Please repeat, from the entries that follow, the lines from the one containing "(R89, R90) -/" through the one containing "r.isSome && x.reasons.activity" exactly, adding nothing.

═══ Recorded information ═══

-- ==== Sys2Proof/Machine/ReferenceMonitor.lean ====
section
/-!
DEFINITION. Machine/ReferenceMonitor.lean: the Reference Monitor (Section 5): source resolution, the five reasons, the
activity monitor, the gate, qualification, effective quality and eligibility, and the commands CANDIDATE SETUP, CLOCK SETUP
(with the Clock Controller's settings of Section 6), CANDIDATE LOCKOUT and READ CANDIDATE.
-/
namespace Sys2Proof.Machine

/-! ## Qualification and hand-overs (R97, R99, R100) -/

/-- R97: the state and the good-gate run follow the reason set. -/
def Candidate.withReasons (r : Reasons) (x : Candidate) : Candidate :=
  if r.isEmpty then
    (if x.reasons.isEmpty then x else { x with reasons := r, state := .qualifying, goodRun := 0 })
  else { x with reasons := r, state := .disqualified, goodRun := 0 }

/-- R100: the effective quality and the eligibility of a candidate are formed again. -/
def State.formElig (c : CandIx) (s : State) : State :=
  s.modCand c fun x =>
    { x with effQual := effectiveQuality s.lines x
             eligible := eligibleWith s.clock.settings.shelfQuality (effectiveQuality s.lines x) x }

/-- R99: the change of a candidate that was `old` is handed on: event, Alarm Table, Clock Controller. -/
def State.handOn (c : CandIx) (old : Candidate) (s : State) : State :=
  let x := s.cand c
  if x.state = old.state ∧ x.reasons = old.reasons ∧ x.resolved = old.resolved then s
  else
    let t := s.issue (.refState c x.state x.reasons x.resolved x.lastQ)
    let u := if (x.state == .disqualified) = (old.state == .disqualified) then t
      else t.handAlarm (.refDisqualified c) (x.state == .disqualified)
    State.reselect (u.formElig c)

/-- A change of a candidate, handed on at the moment it is made (R99). -/
def State.changeCand (c : CandIx) (f : Candidate → Candidate) (s : State) : State :=
  State.handOn c (s.cand c) (s.modCand c f)

/-! ## Resolution (R89, R90) -/

/-- R90: the resolved line changes to `r`. -/
def Candidate.moveTo (lines : Vector Line 16) (cb : Cabling) (r : Option LineIx) (x : Candidate) : Candidate :=
  { Candidate.withReasons
      { x.reasons with activity := x.resolved.isSome && r.isSome && x.reasons.activity
                       source := sourceReason x.source r
                       lineDefect := lineDefectReason lines r
                       cabling := cablingReason cb r } x with
    resolved := r
    gate := false
    window := r.isSome }

/-- R89, R90: a candidate's source is resolved again. A candidate not in use has no resolved line (log entry 36). -/
def State.resolveCand (c : CandIx) (s : State) : State :=
  let x := s.cand c
  let r := resolveSource s.prot x.source
  if x.inUse = false ∨ r = x.resolved then s else s.changeCand c (Candidate.moveTo s.lines s.cabling r)

/-- The candidate's source is a channel of the group. -/
def Candidate.follows (g : GroupIx) (x : Candidate) : Bool :=
  match x.source with
  | .group g' _ => g' == g
  | _ => false

/-- R66, R89: a change of a group's selected channel, admin state or membership is offered. -/
def State.offerGroup (g : GroupIx) (s : State) : State :=
  forEach allCands (fun c t => if (t.cand c).follows g then t.resolveCand c else t) s

/-! ## Reasons from the line and its port (R91) -/

/-- R91: LINE_DEFECT follows the resolved line. -/
def State.offerDefect (l : LineIx) (s : State) : State :=
  forEach allCands (fun c t =>
    if (t.cand c).resolved = some l then
      t.changeCand c fun x => x.withReasons { x.reasons with lineDefect := (t.line l).defect }
    else t) s

/-- R91: CABLING follows the state of the resolved line's port. -/
def State.offerCabling (l : LineIx) (s : State) : State :=
  forEach allCands (fun c t =>
    if (t.cand c).resolved = some l then
      t.changeCand c fun x => x.withReasons { x.reasons with cabling := (t.port l).state != .agreed }
    else t) s

/-- R100: a received quality code that differs from the last is handed over; the candidates on the line are formed again,
and then the Clock Controller makes its selection again, once (R106; log entry 37). -/
def State.offerQuality (l : LineIx) (s : State) : State :=
  if allCands.any fun c => (s.cand c).resolved == some l then
    State.reselect (forEach allCands (fun c t => if (t.cand c).resolved = some l then t.formElig c else t) s)
  else s

/-! ## Activity and gates (R92 to R95, R98) -/

/-- R92: the activity window runs out. -/
def State.activityExpiry (c : CandIx) (s : State) : State :=
  if (s.cand c).window then
    s.changeCand c fun x => { x.withReasons { x.reasons with activity := true } with window := false, gate := false }
  else s

/-- R92, R93: a rising edge removes ACTIVITY and restarts the window; a gate begins where none is in flight. -/
def State.startEdge (c : CandIx) (s : State) : State :=
  if (s.cand c).hasInput then
    s.changeCand c fun x => { x.withReasons { x.reasons with activity := false } with window := true, gate := true }
  else s

/-- R98 case 2, steps 2 and 3: the good-gate run rises, and a run at the qualify count qualifies. -/
def Candidate.goodGate (count : Nat) (x : Candidate) : Candidate :=
  if x.reasons.isEmpty then
    { x with goodRun := min 15 (x.goodRun + 1)
             state := if x.state = .qualifying ∧ count ≤ min 15 (x.goodRun + 1) then .qualified else x.state }
  else x

/-- R98: the offset of a completed gate is applied to qualification. -/
def State.judgeGate (c : CandIx) (q : Int) (s : State) : State :=
  if s.ref.disqualifyLimit < q.natAbs then
    s.changeCand c fun x => x.withReasons { x.reasons with offset := true }
  else if q.natAbs ≤ s.ref.qualifyLimit then
    State.changeCand c (Candidate.goodGate s.ref.qualifyCount)
      (s.changeCand c fun x => x.withReasons { x.reasons with offset := false })
  else s.modCand c fun x => if x.reasons.isEmpty then { x with goodRun := 0 } else x

/-- R93, R95, R98, R99: a gate completes with its count; the next gate begins at the same edge. -/
def State.completeGate (c : CandIx) (count : Nat) (s : State) : State :=
  let q := gateOffset s.ref.gateExp count
  State.offerQ c q (State.judgeGate c q (s.modCand c fun x => { x with lastQ := q, gate := true, window := true }))

/-! ## CANDIDATE SETUP (R87, R96) -/

/-- R87, 5.2: the source a CANDIDATE SETUP names, if the candidate may take it. -/
def readSource (c : CandIx) (kind lineOrGroup channel : Byte) : Option CandSource :=
  match kind.toNat with
  | 0 => if isStation c then none else some .none
  | 1 => if c = 0 then some .station else none
  | 2 => if c = 1 then some .station else none
  | 3 => if isStation c then none else (readLineIx lineOrGroup).map .line
  | 4 =>
    if isStation c then none
    else match readGroupIx lineOrGroup, readChanIx channel with
      | some g, some k => some (.group g k)
      | _, _ => none
  | _ => none

/-- R87, R96: a reconfiguration: the measurement is formed anew from the candidate's settings and the present line, cabling
and group states. A candidate not in use has no resolved line (log entry 36). -/
def Candidate.reconfigured (s : State) (x : Candidate) : Candidate :=
  let r := resolveSource s.prot x.source
  let reasons : Reasons :=
    { activity := false, offset := false, lineDefect := lineDefectReason s.lines r, cabling := cablingReason s.cabling r,
      source := sourceReason x.source r }
  if x.inUse then
    { x with resolved := r, reasons := reasons, state := if reasons.isEmpty then .qualifying else .disqualified,
             goodRun := 0, gate := false, window := x.source == .station || r.isSome }
  else
    { x with resolved := none, reasons := Reasons.empty, state := .unused, goodRun := 0, gate := false, window := false }

/-- R87: the setup of a candidate is written, and the measurement formed anew where the enabled flag or the source
changes. -/
def State.setupCand (c : CandIx) (enabled : Bool) (source : CandSource) (priority quality : Nat) (s : State) : State :=
  let old := s.cand c
  let t := s.modCand c fun x => { x with priority := priority, defQual := quality }
  let u := if enabled = old.enabled ∧ source = old.source then t
    else t.changeCand c fun x => Candidate.reconfigured t { x with enabled := enabled, source := source }
  State.reselect (u.formElig c)

/-- R87: CANDIDATE SETUP. -/
def cmdCandidateSetup (x : CandidateSetupParams) : Command := fun s =>
  match readCandIx x.cand, readFlag x.enabled with
  | some c, some enabled =>
    (match readSource c x.sourceKind x.lineOrGroup x.channel with
    | some source =>
      let priority := clamp 1 8 x.priority.toNat
      let quality := clamp 1 14 x.quality.toNat
      taken (priority != x.priority.toNat || quality != x.quality.toNat) (s.setupCand c enabled source priority quality)
    | none => refuseWith .outOfRange s)
  | _, _ => refuseWith .outOfRange s

/-! ## CLOCK SETUP (R88, R104) -/

/-- R88: the shared measurement settings of a CLOCK SETUP. The disqualify limit is clamped after the qualify limit. -/
def RefMonitor.configure (x : ClockSetupParams) (r : RefMonitor) : RefMonitor :=
  let qualify := clamp 1 32767 x.qualifyLimit.toNat
  let g := clamp 0 3 x.gateExp.toNat
  { cands := if g = r.gateExp then r.cands else r.cands.map fun c => { c with gate := false }
    gateExp := g
    qualifyLimit := qualify
    disqualifyLimit := clamp qualify 32767 x.disqualifyLimit.toNat
    qualifyCount := clamp 1 15 x.qualifyCount.toNat }

/-- R104: the Clock Controller's settings of a CLOCK SETUP. The unlock threshold is clamped after the lock threshold, and
the holdover quality after the shelf quality. -/
def ClockSettings.read (x : ClockSetupParams) (negative revertive : Bool) : ClockSettings :=
  let lock := clamp 1 32767 x.lockThreshold.toNat
  let shelf := clamp 1 14 x.shelfQuality.toNat
  { gainShift := clamp 0 7 x.gainShift.toNat
    averageShift := clamp 2 10 x.averageShift.toNat
    lockThreshold := lock
    unlockThreshold := clamp lock 32767 x.unlockThreshold.toNat
    freeRun := clampInt Config.fullScale x.freeRun.toInt
    positive := !negative
    shelfQuality := shelf
    holdoverQuality := clamp 1 shelf x.holdoverQuality.toNat
    revertive := revertive
    ageHours := clamp 1 72 x.ageLimit.toNat }

/-- R88, R104: a value of a CLOCK SETUP is clamped. -/
def clockSetupClamped (x : ClockSetupParams) (r : RefMonitor) (k : ClockSettings) : Bool :=
  r.gateExp != x.gateExp.toNat || r.qualifyLimit != x.qualifyLimit.toNat || r.disqualifyLimit != x.disqualifyLimit.toNat ||
  r.qualifyCount != x.qualifyCount.toNat || k.gainShift != x.gainShift.toNat || k.averageShift != x.averageShift.toNat ||
  k.lockThreshold != x.lockThreshold.toNat || k.unlockThreshold != x.unlockThreshold.toNat ||
  k.freeRun != x.freeRun.toInt || k.shelfQuality != x.shelfQuality.toNat ||
  k.holdoverQuality != x.holdoverQuality.toNat || k.ageHours != x.ageLimit.toNat

/-- R88, R104: the settings take effect: S follows the free-run word in FREE_RUN, every eligibility is formed again, and
the selection is made again. -/
def State.setupClock (r : RefMonitor) (k : ClockSettings) (s : State) : State :=
  let t : State :=
    { s with ref := r
             clock := { s.clock with settings := k
                                     steer := if s.clock.loop = .freeRun then k.freeRun else s.clock.steer } }
  State.reselect (forEach allCands State.formElig t)

/-- R88, R104: CLOCK SETUP. -/
def cmdClockSetup (x : ClockSetupParams) : Command := fun s =>
  match readFlag x.pullSign, readFlag x.revertive with
  | some negative, some revertive =>
    let r := s.ref.configure x
    let k := ClockSettings.read x negative revertive
    taken (clockSetupClamped x r k) (s.setupClock r k)
  | _, _ => refuseWith .outOfRange s

/-! ## CANDIDATE LOCKOUT (R108) -/

/-- R108: the lockout flag is set or cleared. -/
def State.setLockout (c : CandIx) (on : Bool) (s : State) : State :=
  if (s.cand c).lockout = on then s
  else State.reselect (State.formElig c (s.modCand c fun x => { x with lockout := on }))

/-- R108: CANDIDATE LOCKOUT. -/
def cmdCandidateLockout (cand kind : Byte) : Command := fun s =>
  match readCandIx cand, readFlag kind with
  | some c, some on => taken false (s.setLockout c on)
  | _, _ => refuseWith .outOfRange s

/-! ## READ CANDIDATE (R101, R169) -/

/-- The kind of a source, its line or group and its channel, coded as in CANDIDATE SETUP. -/
def CandSource.fields (c : CandIx) : CandSource → List Field
  | .none => [.code 0, .qty 1 0xFF, .code 0]
  | .station => [.code (c.val + 1), .qty 1 0xFF, .code 0]
  | .line l => [.code 3, .qty 1 l.val, .code 0]
  | .group g k => [.code 4, .qty 1 g.val, .code (k.val + 1)]

/-- R101: the periods and cycles counted so far by a gate are free values (log entry 4). -/
def gateFields (s : State) (x : Candidate) : List Field :=
  [.bit x.gate,
   .qty 3 (if x.gate then s.draw .gatePeriods % (64000 * 2 ^ s.ref.gateExp) else s.draw .gatePeriods % 512000),
   .qty 4 (s.draw .gateCount % 2 ^ 32)]

/-- R101: the received quality code of the resolved line, 0 when none. -/
def receivedQuality (s : State) (x : Candidate) : Nat :=
  match x.resolved with
  | some l => (s.line l).lastGood.quality.toNat
  | none => 0

/-- R101: the results of READ CANDIDATE. The reasons stand in the order of 5.2, not of 5.4 (log entry 42). -/
def candFields (s : State) (c : CandIx) : List Field :=
  let x := s.cand c
  List.flatten [
    [.bit x.enabled],
    x.source.fields c,
    [.qty 1 x.priority, .code x.defQual, .bit x.lockout, .qty 1 (lineOrFF x.resolved), .code (CandState.code x.state),
       .bit x.reasons.activity, .bit x.reasons.offset, .bit x.reasons.lineDefect, .bit x.reasons.cabling, .bit x.reasons.source,
       .qty 1 x.goodRun, .qty 2 (signed16 x.lastQ)],
    gateFields s x,
    [.code (receivedQuality s x), .code x.effQual, .bit x.eligible, .qty 1 s.ref.gateExp, .qty 2 s.ref.qualifyLimit,
       .qty 2 s.ref.disqualifyLimit, .qty 1 s.ref.qualifyCount]]

/-- R101: READ CANDIDATE. -/
def cmdReadCandidate (cand : Byte) : Command := fun s =>
  match readCandIx cand with
  | some c => results (candFields s c) s
  | none => refuseWith .outOfRange s

/-! ## The meanings -/

/-- SELECTION_OFFER (R66, R89, R90). -/
def execSelectionOffer (g : GroupIx) (s : State) : Host.Outcome State Fault Refusal := .next (s.offerGroup g)

/-- LINE_DEFECT_CHANGE (R91): the Line Monitor's values are read where they stand. -/
def execLineDefectChange (l : LineIx) (s : State) : Host.Outcome State Fault Refusal := .next (s.offerDefect l)

/-- CABLING_STATE_OFFER (R91): the port's state is read where it stands. -/
def execCablingStateOffer (l : LineIx) (s : State) : Host.Outcome State Fault Refusal := .next (s.offerCabling l)

/-- ACTIVITY_WINDOW_EXPIRY (R92): a window that is not running cannot run out. -/
def execActivityWindowExpiry (c : CandIx) (s : State) : Host.Outcome State Fault Refusal := .next (s.activityExpiry c)

/-- GATE_START_EDGE (R92, R93). -/
def execGateStartEdge (c : CandIx) (s : State) : Host.Outcome State Fault Refusal := .next (s.startEdge c)

/-- GATE_COMPLETE (R93, R95, R98, R99). After a discard the edge belongs to no gate and begins the next one (R94). -/
def execGateComplete (c : CandIx) (count : Word32) (s : State) : Host.Outcome State Fault Refusal :=
  .next (if (s.cand c).gate then s.completeGate c count.toNat else s.startEdge c)

end Sys2Proof.Machine
end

═══

Answer area:
/-! ## Resolution (R89, R90) -/

/-- R90: the resolved line changes to `r`. -/
def Candidate.moveTo (lines : Vector Line 16) (cb : Cabling) (r : Option LineIx) (x : Candidate) : Candidate :=
  { Candidate.withReasons
      { x.reasons with activity := x.resolved.isSome && r.isSome && x.reasons.activity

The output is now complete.